=== Section Start ===

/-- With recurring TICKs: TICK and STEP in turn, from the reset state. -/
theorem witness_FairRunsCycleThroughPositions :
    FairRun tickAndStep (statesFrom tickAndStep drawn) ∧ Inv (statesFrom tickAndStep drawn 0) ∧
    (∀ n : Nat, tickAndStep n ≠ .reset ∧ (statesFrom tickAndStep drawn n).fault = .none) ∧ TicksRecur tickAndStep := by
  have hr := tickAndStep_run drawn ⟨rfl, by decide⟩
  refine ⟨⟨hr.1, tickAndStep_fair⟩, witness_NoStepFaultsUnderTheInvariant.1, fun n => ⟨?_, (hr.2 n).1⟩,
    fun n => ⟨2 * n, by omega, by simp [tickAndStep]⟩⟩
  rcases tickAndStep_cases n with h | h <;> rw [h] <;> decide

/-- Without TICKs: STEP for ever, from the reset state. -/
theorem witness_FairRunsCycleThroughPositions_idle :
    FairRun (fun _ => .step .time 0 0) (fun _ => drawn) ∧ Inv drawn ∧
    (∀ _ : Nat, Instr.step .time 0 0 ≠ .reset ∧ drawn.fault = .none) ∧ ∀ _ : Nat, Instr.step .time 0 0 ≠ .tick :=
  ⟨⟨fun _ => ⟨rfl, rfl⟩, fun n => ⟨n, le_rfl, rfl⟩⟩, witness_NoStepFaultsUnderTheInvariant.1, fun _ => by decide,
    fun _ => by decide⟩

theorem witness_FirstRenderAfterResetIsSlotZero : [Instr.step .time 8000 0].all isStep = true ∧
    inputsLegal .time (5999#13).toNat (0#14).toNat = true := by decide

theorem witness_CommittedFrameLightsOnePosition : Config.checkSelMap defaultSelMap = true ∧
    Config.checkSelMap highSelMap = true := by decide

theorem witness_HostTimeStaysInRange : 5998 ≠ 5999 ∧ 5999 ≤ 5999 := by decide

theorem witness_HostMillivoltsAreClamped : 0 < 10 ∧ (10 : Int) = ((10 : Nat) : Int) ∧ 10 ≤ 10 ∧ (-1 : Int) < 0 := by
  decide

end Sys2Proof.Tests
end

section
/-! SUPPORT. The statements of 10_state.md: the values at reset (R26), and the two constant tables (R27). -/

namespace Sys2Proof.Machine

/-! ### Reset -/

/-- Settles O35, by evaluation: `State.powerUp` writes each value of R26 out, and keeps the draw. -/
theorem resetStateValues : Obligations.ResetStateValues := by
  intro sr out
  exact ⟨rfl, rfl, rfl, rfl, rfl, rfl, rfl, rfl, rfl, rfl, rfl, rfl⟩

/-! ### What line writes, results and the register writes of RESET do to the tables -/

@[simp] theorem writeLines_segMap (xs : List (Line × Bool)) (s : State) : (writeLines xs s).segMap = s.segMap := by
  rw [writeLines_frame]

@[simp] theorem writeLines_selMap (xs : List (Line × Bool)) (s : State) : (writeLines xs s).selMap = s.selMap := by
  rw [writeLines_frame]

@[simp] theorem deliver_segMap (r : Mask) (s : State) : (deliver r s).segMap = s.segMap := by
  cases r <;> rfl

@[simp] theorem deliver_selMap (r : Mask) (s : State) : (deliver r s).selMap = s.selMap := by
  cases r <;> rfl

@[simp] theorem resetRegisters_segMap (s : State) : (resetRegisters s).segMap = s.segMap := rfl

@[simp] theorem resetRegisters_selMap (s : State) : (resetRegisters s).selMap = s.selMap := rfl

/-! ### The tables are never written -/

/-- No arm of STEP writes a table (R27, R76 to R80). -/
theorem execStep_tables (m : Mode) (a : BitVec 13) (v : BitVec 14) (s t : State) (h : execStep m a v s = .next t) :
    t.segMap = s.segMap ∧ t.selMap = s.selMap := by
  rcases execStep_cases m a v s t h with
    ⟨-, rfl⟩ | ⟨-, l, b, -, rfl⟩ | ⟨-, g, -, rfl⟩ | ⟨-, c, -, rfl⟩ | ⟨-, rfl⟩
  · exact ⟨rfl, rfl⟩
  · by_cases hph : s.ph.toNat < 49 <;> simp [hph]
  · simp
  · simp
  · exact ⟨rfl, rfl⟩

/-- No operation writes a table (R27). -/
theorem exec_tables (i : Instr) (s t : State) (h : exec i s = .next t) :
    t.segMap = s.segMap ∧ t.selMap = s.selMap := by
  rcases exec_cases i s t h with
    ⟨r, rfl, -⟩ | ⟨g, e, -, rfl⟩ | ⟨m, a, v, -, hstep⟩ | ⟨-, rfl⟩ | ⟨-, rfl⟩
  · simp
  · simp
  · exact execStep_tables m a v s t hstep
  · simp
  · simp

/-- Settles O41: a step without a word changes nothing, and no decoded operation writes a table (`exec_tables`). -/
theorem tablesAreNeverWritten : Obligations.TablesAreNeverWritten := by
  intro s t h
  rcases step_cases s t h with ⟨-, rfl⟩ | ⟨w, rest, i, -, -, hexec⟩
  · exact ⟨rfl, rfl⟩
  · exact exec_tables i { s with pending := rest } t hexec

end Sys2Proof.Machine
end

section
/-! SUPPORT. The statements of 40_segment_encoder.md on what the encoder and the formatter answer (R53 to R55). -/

=== Section End ===
=== Section Start ===

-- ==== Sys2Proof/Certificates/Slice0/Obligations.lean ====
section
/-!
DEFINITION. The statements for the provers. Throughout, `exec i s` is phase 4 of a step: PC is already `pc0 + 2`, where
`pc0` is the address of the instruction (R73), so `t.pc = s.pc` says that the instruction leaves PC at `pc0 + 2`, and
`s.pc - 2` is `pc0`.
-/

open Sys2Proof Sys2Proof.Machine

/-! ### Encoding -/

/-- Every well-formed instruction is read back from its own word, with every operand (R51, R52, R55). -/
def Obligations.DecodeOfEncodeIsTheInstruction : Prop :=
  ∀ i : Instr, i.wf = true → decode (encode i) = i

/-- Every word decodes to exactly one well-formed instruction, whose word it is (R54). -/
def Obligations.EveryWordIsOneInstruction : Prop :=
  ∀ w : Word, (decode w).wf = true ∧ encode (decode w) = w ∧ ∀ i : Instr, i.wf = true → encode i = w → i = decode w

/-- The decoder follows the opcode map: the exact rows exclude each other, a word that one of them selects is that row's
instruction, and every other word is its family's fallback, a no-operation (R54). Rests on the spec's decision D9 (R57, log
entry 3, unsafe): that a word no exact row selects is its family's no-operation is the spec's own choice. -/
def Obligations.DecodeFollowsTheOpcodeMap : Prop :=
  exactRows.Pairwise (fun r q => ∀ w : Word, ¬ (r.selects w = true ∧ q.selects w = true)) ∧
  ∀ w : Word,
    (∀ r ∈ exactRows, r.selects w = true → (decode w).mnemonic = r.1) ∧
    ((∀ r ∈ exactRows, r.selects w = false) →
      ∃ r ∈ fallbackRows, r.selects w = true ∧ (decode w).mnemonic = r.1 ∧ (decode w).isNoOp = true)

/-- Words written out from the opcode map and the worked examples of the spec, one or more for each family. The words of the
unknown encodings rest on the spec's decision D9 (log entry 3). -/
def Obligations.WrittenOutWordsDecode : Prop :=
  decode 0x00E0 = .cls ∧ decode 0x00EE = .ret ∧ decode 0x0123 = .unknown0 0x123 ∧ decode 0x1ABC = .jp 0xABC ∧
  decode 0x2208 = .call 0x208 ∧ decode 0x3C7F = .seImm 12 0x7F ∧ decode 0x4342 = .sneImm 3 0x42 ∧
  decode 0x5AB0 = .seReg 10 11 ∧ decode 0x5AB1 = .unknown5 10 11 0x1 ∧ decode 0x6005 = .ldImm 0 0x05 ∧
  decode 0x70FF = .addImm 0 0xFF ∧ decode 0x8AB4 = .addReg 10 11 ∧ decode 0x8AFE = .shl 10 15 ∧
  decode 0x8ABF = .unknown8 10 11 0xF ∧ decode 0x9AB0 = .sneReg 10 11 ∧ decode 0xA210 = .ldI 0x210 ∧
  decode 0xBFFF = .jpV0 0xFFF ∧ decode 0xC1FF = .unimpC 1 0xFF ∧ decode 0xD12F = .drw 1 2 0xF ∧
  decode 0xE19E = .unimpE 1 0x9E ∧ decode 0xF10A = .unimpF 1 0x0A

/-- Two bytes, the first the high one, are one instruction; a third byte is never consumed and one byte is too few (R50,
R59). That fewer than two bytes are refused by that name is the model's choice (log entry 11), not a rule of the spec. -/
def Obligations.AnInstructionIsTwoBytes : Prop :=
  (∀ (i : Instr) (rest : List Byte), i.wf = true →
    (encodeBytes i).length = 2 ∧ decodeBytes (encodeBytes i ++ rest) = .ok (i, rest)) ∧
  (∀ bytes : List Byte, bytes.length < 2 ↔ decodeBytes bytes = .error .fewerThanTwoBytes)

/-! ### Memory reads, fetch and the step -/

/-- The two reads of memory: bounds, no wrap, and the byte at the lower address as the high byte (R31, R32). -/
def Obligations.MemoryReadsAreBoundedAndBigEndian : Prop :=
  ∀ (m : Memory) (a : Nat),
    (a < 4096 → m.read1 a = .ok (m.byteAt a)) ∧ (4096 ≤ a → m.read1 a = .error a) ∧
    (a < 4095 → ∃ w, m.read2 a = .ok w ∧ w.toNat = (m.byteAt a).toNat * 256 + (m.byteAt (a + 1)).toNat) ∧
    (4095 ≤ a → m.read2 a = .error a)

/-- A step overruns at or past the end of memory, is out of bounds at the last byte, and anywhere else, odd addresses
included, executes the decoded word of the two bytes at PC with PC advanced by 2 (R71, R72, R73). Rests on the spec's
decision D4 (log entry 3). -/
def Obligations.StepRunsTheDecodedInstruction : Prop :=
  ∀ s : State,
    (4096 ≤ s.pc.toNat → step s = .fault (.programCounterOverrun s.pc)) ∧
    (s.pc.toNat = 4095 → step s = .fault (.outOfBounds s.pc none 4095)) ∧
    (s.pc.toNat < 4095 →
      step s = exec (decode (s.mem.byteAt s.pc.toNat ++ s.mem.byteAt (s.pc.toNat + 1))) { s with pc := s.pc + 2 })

=== Section End ===

TASK GOAL
In the data above, find the line with "decode 0x5AB0 = .seReg" and the line with "(4095 ≤ a → m.read2 a = .error a)". Retype both, plus every line between them, exactly.

SOLVED PROBLEM
  decode 0x5AB0 = .seReg 10 11 ∧ decode 0x5AB1 = .unknown5 10 11 0x1 ∧ decode 0x6005 = .ldImm 0 0x05 ∧
  decode 0x70FF = .addImm 0 0xFF ∧ decode 0x8AB4 = .addReg 10 11 ∧ decode 0x8AFE = .shl 10 15 ∧
  decode 0x8ABF = .unknown8 10 11 0xF ∧ decode 0x9AB0 = .sneReg 10 11 ∧ decode 0xA210 = .ldI 0x210 ∧
  decode 0xBFFF = .jpV0 0xFFF ∧ decode 0xC1FF = .unimpC 1 0xFF ∧ decode 0xD12F = .drw 1 2 0xF ∧
  decode 0xE19E = .unimpE 1 0x9E ∧ decode 0xF10A = .unimpF 1 0x0A

/-- Two bytes, the first the high one, are one instruction; a third byte is never consumed and one byte is too few (R50,
R59). That fewer than two bytes are refused by that name is the model's choice (log entry 11), not a rule of the spec. -/
def Obligations.AnInstructionIsTwoBytes : Prop :=
  (∀ (i : Instr) (rest : List Byte), i.wf = true →
    (encodeBytes i).length = 2 ∧ decodeBytes (encodeBytes i ++ rest) = .ok (i, rest)) ∧
  (∀ bytes : List Byte, bytes.length < 2 ↔ decodeBytes bytes = .error .fewerThanTwoBytes)

/-! ### Memory reads, fetch and the step -/

/-- The two reads of memory: bounds, no wrap, and the byte at the lower address as the high byte (R31, R32). -/
def Obligations.MemoryReadsAreBoundedAndBigEndian : Prop :=
  ∀ (m : Memory) (a : Nat),
    (a < 4096 → m.read1 a = .ok (m.byteAt a)) ∧ (4096 ≤ a → m.read1 a = .error a) ∧
    (a < 4095 → ∃ w, m.read2 a = .ok w ∧ w.toNat = (m.byteAt a).toNat * 256 + (m.byteAt (a + 1)).toNat) ∧
    (4095 ≤ a → m.read2 a = .error a)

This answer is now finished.